Balearische Rettungsschwimmer im Streik: Kampf um bessere Arbeitsbedingungen
Auf den beliebten Ferieninseln Mallorca und Ibiza ist es zu einem Streik der Rettungsschwimmer gekommen. Die Unió Socorristes Balears, die Gewerkschaft der Rettungshelfer, hat zu einem unbefristeten Ausstand aufgerufen, um gegen die ihrer Meinung nach untragbaren Arbeitsbedingungen zu protestieren.
Demonstrationen fanden an den Stränden von Can Pere Antoni in Palma und Son Maties in Calvià statt, wo die Schwimmer auf die prekäre Situation mit befristeten Verträgen, niedrigen Löhnen und übermäßigen Arbeitszeiten aufmerksam machten. Der Streik betrifft in erster Linie die Gemeinden Palma und Calvià auf Mallorca sowie Eivissa, Sant Josep und Sant Antoni auf Ibiza. Trotz der vorgeschriebenen "Mindestdienste" bei Streiks, die sicherstellen sollen, dass die Strandüberwachung nicht gefährdet wird, kam es zu einem landesweiten Aufsehen.

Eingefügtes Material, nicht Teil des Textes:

-- ==== Sys2Proof/Machine/MemAcc.lean ====
section
/-! DEFINITION. Loads, stores, posted stores, array, private and constant accesses, prefetches (R191 to R202, R208 to R210),
and the part transactions take in them (R223, R227). -/
namespace Sys2Proof.Machine

open Sys2Proof

/-! ## Reaching global memory (R192) -/

/-- What R192 makes of a lane's access before its data is looked at. -/
inductive Reach where
  | trap (t : LTrap)
  | page (p : PageHit)
  /-- A device page while the warp is speculative or an earlier access of it has not performed (R342). -/
  | wait
  /-- The walk of the tables waits (R394). -/
  | held
  | ok (pa : Nat) (io : Bool)
deriving DecidableEq, Repr

/-- Cases 2 to 5 of R192 for an access of `n` bytes at a global address, and the translation's trace in the TLBs. A fault in a
transaction is not sent (R222). DESIGN CHOICE, log entry 21. -/
def State.reach (s : State) (w : Warp) (L asid ea n : Nat) (acc : Access) : Reach × State :=
  let addr : DWord := BitVec.ofNat 64 ea
  if ea % n ≠ 0 then (.trap ⟨cMISALIGN, 0, addr⟩, s)
  else if bits ea 63 55 ≠ 0 then (.trap ⟨cPROT, 1, addr⟩, s)
  else
    match s.translate w.die w.core asid ea with
    | (.fault m g, s1) =>
      let s2 := if (w.lane L).txActive then s1
        else s1.noteFault (mkFault asid ea acc 0 w.die w.core m g) (.warp w.uid)
      (.page ⟨bits ea 54 16, asid, addr, false, g⟩, s2)
    | (.held, s1) => (.held, s1)
    | (.backing, s1) => (.trap ⟨cPFAIL, 1, addr⟩, s1)
    | (.ok pa e, s1) =>
      match e.refuses acc with
      | some d => (.trap ⟨cPROT, d, addr⟩, s1)
      | none =>
        if e.io && (w.lane L).txActive then (.trap ⟨cPROT, 5, addr⟩, s1)
        else if e.io && (w.spec || !w.settled) then (.wait, s1)
        else (.ok pa e.io, s1)

/-- A lane's access as R192 decides it: it traps, parks or waits, or goes on as `k` says with its physical address and whether its page
is marked IO. `u` is what the lanes of the instruction have gathered. -/
def Eff.reaching {α : Type} (f : Eff) (L ea n : Nat) (acc : Access) (u : α) (k : Eff → Nat → Bool → Eff × α) : Eff × α :=
  let asid := f.s.asidOf f.w.gk
  match f.s.reach f.w L asid ea n acc with
  | (.trap t, s1) => ({ f with s := s1 }.trap L t, u)
  | (.page p, s1) => ({ f with s := s1 }.page L p, u)
  | (.wait, _) => (f.hold id (some 10), u)
  | (.held, _) => (f.hold (fun x => (x.translate f.w.die f.w.core asid ea).2), u)
  | (.ok pa io, s1) => k { f with s := s1 } pa io

/-- What a lane does for every lane that executes, ascending, until the instruction waits. -/
def Eff.lanes {α : Type} (f : Eff) (x : Ctx) (u : α) (k : Eff → α → Nat → Eff × α) : Eff × α :=
  x.lanes.foldl (fun fu L => if fu.1.stall then fu else k fu.1 fu.2 L) (f, u)

/-- The access of lane L waits at the home; where a serial attempt of the same warp holds the line the lane alone waits, parked
(R227, R410; DEDUCED, log entry 62). -/
def Eff.atHome (f : Eff) (L pa n : Nat) (write : Bool) : Eff :=
  if f.s.siblingLock f.w.uid L (pa / 128) then { f with locked := f.locked ||| laneBit L }
  else f.queue (fun x => x.awaitHome f.w.uid L pa n write)

/-! ## Watched lines (R337, R346) -/

/-- Lines in the watch table of the issuing warp's core (R337, R346). -/
def State.watched (s : State) (w : Warp) : List Nat :=
  let of (x : Warp) : List Nat := (match x.window with | some v => v.watch.map (·.line) | none => [])
    ++ x.lanes.flatMap (fun l => if l.txActive then l.tx.rlines else [])
  (s.warps.filter (fun x => x.die == w.die && x.core == w.core)).foldl (fun acc x => (of x).foldl setPut acc)
    ((of w).foldl setPut [])

/-- Enters a line read by a load of lane L, through pages of its address space, in the window (R337). -/
def Warp.watch (w : Warp) (L line : Nat) (pages : List Nat) : Warp :=
  { w with window := w.window.map (fun v =>
      let o := v.watch.find? (fun x => x.line == line)
      { v with watch := v.watch.filter (fun x => x.line != line) ++
          [⟨line, v.seq, (o.map (·.lanes)).getD 0 ||| laneBit L, pages.foldl setPut ((o.map (·.pages)).getD [])⟩] }) }

/-- The page of an address (R391). -/
def pageOf (ea : DWord) : Nat := bits ea.toNat 54 16

/-- The line can be watched: it is already, or the table of 512 lines has room, or the warp is not speculative (R338). -/
def State.canWatch (s : State) (w : Warp) (line : Nat) : Bool :=
  w.window.isNone || (let t := s.watched w; t.contains line || decide (t.length < 512))

/-! ## Transactions (R223, R227) -/

/-- Lines in the read sets, or in the write sets, of the ACTIVE lanes. -/
def Warp.setLines (w : Warp) (writes : Bool) : List Nat :=
  w.lanes.foldl (fun acc l => if l.txActive then (if writes then l.tx.wlines else l.tx.rlines).foldl setPut acc else acc) []

/-- A lane adds a line to a set: the cause of its abort where a limit is exceeded (R223, R227, R346). `u` is the union so
far. -/
def Warp.txLimit (s : State) (w : Warp) (L line : Nat) (writes : Bool) (u : List Nat) : Option Nat :=
  let t := (w.lane L).tx
  let cap := if writes then cWriteCap else cReadCap
  let mine := dedup (t.rlines ++ t.wlines)
  if t.serial && !mine.contains line && decide (4 ≤ mine.length) then some cap
  else if u.contains line then none
  else if (if writes then 16 else 32) ≤ u.length then some cap
  else if !writes && (let x := s.watched w; !x.contains line && decide (512 ≤ x.length)) then some cap
  else none

/-- Posted stores to a line. -/
def postedIn (line : Nat) (p : Posted) : Bool := p.pa / 128 == line

/-- A serial attempt cannot take a line yet: a host holds a half, an earlier access of its warp has to perform there, or posted stores cannot
reach their package points (R227). -/
def State.takeShut (s : State) (w : Warp) (L line : Nat) : Bool :=
  (w.lane L).tx.serial && (s.line line).lock.isNone
    && (!(s.line line).hostFree || w.sent.any (fun x => x.space == .global && x.addr / 128 == line) || w.loads.any (fun x => x.addr / 128 == line)
      || !s.canForce (postedIn line))

/-- A serial attempt takes a line that it touches, so that no later store of another thread falls before its end (R227 step 4). -/
def State.txTake (s : State) (w : Warp) (L line : Nat) : State :=
  if (w.lane L).tx.serial ∧ (s.line line).lock.isNone then
    (s.publish (postedIn line)).modLine line (fun r => { r with lock := some (w.uid, L) })
  else s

Die Gewerkschafter werfen der Regierung unter Präsidentin Marga Prohens vor, weder die Wohnungsprobleme noch die ungleiche Verteilung der Tourismuseinnahmen in den Griff zu bekommen. Die Rettungsschwimmer sind oft gezwungen, sich teure Mietwohnungen zu teilen. Neben einer Aktualisierung des bisher unveränderten Tarifvertrags seit 2016 verlangen die Demonstranten auch erhöhte öffentliche Investitionen in die Sicherheit an den Stränden und die Durchsetzung der geltenden Vorschriften.
Anlass zur Sorge gibt der Umstand, dass manche Strände saisonweise ohne oder mit unqualifiziertem Personal starten. Bei einer Kundgebung in Son Maties, an der rund 30 Rettungsschwimmer teilnahmen, wurden symbolisch Gräber aufgestellt, um auf die potenziell steigende Gefahr von Todesfällen durch Ertrinken hinzuweisen.